### Exercise description:
Each line below from the one containing "instruction (40_execution_cycle.md R120, R122;" through the one containing "def Obligations.ResetMeetsTheInvariant : Prop" is to be given again exactly, and no line outside that span.
Dataset entries Start Marker
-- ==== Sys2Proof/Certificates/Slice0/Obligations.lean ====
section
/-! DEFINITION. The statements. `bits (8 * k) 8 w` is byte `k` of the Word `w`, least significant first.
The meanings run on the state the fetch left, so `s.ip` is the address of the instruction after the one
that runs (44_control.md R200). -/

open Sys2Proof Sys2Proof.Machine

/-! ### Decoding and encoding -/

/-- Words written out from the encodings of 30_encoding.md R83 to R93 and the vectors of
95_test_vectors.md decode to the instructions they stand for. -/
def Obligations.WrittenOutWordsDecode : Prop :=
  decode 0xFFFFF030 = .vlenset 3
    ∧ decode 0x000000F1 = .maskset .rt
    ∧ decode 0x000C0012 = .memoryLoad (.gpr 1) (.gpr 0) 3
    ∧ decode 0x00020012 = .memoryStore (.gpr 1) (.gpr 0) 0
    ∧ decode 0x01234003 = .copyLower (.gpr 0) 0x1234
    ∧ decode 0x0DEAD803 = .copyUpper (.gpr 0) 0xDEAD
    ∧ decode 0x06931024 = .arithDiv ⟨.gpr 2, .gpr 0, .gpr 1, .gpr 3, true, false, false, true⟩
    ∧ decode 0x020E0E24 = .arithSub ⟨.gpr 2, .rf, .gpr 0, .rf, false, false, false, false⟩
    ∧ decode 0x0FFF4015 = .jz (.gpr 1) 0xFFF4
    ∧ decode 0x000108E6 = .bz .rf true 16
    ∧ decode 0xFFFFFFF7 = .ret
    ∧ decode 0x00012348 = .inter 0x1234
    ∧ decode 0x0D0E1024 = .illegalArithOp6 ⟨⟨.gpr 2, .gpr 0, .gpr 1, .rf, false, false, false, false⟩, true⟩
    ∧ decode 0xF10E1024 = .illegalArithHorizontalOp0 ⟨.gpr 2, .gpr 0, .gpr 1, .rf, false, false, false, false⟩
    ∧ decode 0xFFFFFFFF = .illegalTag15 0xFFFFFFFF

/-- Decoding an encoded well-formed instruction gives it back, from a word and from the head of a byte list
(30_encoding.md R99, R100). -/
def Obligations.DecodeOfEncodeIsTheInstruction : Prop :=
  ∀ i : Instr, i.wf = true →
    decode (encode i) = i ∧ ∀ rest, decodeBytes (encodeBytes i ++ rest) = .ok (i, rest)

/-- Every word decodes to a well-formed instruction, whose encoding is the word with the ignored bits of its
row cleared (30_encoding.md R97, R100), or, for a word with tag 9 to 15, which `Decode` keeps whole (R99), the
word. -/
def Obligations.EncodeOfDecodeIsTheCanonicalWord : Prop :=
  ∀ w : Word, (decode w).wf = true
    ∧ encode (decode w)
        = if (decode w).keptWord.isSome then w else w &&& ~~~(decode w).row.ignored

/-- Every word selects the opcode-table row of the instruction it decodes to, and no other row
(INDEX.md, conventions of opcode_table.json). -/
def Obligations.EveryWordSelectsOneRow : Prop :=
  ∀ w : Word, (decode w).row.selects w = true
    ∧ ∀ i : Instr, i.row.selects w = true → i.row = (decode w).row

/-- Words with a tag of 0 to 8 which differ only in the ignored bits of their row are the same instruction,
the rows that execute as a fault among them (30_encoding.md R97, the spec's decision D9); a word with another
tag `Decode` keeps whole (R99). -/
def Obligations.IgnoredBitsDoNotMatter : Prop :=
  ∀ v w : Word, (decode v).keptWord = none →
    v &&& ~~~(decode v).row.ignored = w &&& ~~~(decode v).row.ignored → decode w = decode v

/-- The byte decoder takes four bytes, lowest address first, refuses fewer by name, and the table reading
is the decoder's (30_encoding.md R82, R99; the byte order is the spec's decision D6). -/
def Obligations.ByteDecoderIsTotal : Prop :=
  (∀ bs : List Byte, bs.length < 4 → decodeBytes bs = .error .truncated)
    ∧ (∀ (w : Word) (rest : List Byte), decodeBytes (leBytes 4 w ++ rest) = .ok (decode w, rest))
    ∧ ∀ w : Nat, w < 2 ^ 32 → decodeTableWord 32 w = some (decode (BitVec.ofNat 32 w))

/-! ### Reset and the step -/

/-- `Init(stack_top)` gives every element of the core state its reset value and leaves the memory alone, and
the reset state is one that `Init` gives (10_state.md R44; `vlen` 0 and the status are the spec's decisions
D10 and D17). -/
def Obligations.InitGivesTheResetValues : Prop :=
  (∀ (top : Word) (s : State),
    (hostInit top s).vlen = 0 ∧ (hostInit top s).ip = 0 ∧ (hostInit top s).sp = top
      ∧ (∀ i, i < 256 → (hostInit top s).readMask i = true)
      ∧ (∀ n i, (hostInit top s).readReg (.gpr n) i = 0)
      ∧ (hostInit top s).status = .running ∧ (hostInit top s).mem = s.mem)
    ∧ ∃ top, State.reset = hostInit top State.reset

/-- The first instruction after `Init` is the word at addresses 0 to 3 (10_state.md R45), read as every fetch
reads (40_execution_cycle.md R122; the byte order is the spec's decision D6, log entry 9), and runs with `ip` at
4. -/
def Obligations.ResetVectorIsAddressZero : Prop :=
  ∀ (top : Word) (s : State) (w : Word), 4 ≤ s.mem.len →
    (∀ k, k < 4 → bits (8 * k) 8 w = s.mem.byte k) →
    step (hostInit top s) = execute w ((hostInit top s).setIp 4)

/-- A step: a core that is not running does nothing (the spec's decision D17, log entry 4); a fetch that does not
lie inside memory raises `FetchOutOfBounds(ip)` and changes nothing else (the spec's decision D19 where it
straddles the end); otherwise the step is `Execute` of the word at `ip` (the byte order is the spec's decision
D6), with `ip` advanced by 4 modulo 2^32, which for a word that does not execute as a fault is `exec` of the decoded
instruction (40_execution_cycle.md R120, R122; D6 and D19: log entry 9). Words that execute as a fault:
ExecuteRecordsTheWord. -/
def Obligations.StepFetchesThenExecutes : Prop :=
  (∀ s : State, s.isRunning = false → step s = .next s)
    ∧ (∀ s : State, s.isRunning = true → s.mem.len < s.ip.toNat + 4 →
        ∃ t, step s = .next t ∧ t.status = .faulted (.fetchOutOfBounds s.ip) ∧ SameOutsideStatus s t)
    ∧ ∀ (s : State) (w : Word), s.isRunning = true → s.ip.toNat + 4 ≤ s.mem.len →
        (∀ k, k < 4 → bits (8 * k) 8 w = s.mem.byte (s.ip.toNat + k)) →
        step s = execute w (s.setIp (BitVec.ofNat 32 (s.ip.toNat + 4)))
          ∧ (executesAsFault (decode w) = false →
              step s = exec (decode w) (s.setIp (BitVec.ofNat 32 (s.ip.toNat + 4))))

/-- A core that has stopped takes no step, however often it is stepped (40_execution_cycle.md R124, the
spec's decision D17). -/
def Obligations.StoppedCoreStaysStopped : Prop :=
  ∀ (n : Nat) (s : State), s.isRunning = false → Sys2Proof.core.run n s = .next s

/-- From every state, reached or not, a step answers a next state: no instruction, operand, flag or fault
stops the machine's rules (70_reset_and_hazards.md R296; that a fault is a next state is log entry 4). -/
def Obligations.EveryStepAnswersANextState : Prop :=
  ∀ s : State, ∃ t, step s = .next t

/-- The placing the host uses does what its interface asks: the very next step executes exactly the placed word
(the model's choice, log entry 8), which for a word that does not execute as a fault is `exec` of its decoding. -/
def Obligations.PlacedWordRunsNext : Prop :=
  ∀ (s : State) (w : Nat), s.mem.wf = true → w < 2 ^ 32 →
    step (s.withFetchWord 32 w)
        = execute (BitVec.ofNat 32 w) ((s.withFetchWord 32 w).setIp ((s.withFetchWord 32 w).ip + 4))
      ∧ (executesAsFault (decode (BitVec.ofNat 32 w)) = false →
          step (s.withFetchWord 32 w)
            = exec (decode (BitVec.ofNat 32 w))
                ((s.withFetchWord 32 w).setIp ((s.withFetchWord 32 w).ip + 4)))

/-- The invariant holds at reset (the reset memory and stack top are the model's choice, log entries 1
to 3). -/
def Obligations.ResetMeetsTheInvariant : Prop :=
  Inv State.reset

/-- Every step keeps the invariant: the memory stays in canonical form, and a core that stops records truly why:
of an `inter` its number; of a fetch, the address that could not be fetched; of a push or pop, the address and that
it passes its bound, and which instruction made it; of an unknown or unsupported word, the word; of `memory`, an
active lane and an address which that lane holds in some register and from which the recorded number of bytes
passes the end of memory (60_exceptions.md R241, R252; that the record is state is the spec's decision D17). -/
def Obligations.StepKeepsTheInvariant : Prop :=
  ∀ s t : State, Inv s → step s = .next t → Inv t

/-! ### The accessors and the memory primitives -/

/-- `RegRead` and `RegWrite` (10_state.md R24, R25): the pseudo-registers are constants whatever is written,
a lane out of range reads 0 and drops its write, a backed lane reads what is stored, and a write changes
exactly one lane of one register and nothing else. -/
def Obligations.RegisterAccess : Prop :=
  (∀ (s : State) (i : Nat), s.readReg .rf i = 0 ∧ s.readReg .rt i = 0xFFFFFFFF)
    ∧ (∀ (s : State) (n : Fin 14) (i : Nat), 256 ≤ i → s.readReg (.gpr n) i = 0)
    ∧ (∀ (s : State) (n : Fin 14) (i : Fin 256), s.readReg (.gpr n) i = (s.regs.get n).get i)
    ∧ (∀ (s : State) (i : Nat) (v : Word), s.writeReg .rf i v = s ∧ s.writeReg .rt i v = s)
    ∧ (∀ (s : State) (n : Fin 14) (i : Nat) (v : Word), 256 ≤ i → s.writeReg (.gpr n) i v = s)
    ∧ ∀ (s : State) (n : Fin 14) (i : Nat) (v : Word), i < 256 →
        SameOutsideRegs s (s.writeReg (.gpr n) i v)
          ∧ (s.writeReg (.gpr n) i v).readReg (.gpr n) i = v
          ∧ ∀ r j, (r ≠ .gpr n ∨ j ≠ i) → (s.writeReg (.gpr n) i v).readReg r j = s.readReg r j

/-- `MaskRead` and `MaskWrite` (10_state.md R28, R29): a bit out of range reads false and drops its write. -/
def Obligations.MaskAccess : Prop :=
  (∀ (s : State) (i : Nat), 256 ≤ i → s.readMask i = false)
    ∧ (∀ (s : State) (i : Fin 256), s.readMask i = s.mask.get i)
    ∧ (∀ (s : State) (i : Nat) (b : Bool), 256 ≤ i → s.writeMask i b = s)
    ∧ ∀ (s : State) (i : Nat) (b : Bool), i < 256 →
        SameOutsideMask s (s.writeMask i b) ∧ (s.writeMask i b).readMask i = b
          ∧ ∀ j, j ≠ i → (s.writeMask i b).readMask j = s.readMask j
Dataset entries End Marker
### Written answer:
instruction (40_execution_cycle.md R120, R122; D6 and D19: log entry 9). Words that execute as a fault:
ExecuteRecordsTheWord. -/
def Obligations.StepFetchesThenExecutes : Prop :=
  (∀ s : State, s.isRunning = false → step s = .next s)
    ∧ (∀ s : State, s.isRunning = true → s.mem.len < s.ip.toNat + 4 →
        ∃ t, step s = .next t ∧ t.status = .faulted (.fetchOutOfBounds s.ip) ∧ SameOutsideStatus s t)
    ∧ ∀ (s : State) (w : Word), s.isRunning = true → s.ip.toNat + 4 ≤ s.mem.len →
        (∀ k, k < 4 → bits (8 * k) 8 w = s.mem.byte (s.ip.toNat + k)) →
        step s = execute w (s.setIp (BitVec.ofNat 32 (s.ip.toNat + 4)))
          ∧ (executesAsFault (decode w) = false →
              step s = exec (decode w) (s.setIp (BitVec.ofNat 32 (s.ip.toNat + 4))))

/-- A core that has stopped takes no step, however often it is stepped (40_execution_cycle.md R124, the
spec's decision D17). -/
def Obligations.StoppedCoreStaysStopped : Prop :=
  ∀ (n : Nat) (s : State), s.isRunning = false → Sys2Proof.core.run n s = .next s

/-- From every state, reached or not, a step answers a next state: no instruction, operand, flag or fault
stops the machine's rules (70_reset_and_hazards.md R296; that a fault is a next state is log entry 4). -/
def Obligations.EveryStepAnswersANextState : Prop :=
  ∀ s : State, ∃ t, step s = .next t

/-- The placing the host uses does what its interface asks: the very next step executes exactly the placed word
(the model's choice, log entry 8), which for a word that does not execute as a fault is `exec` of its decoding. -/
def Obligations.PlacedWordRunsNext : Prop :=
  ∀ (s : State) (w : Nat), s.mem.wf = true → w < 2 ^ 32 →
    step (s.withFetchWord 32 w)
        = execute (BitVec.ofNat 32 w) ((s.withFetchWord 32 w).setIp ((s.withFetchWord 32 w).ip + 4))
      ∧ (executesAsFault (decode (BitVec.ofNat 32 w)) = false →
          step (s.withFetchWord 32 w)
            = exec (decode (BitVec.ofNat 32 w))
                ((s.withFetchWord 32 w).setIp ((s.withFetchWord 32 w).ip + 4)))

/-- The invariant holds at reset (the reset memory and stack top are the model's choice, log entries 1
to 3). -/
def Obligations.ResetMeetsTheInvariant : Prop :=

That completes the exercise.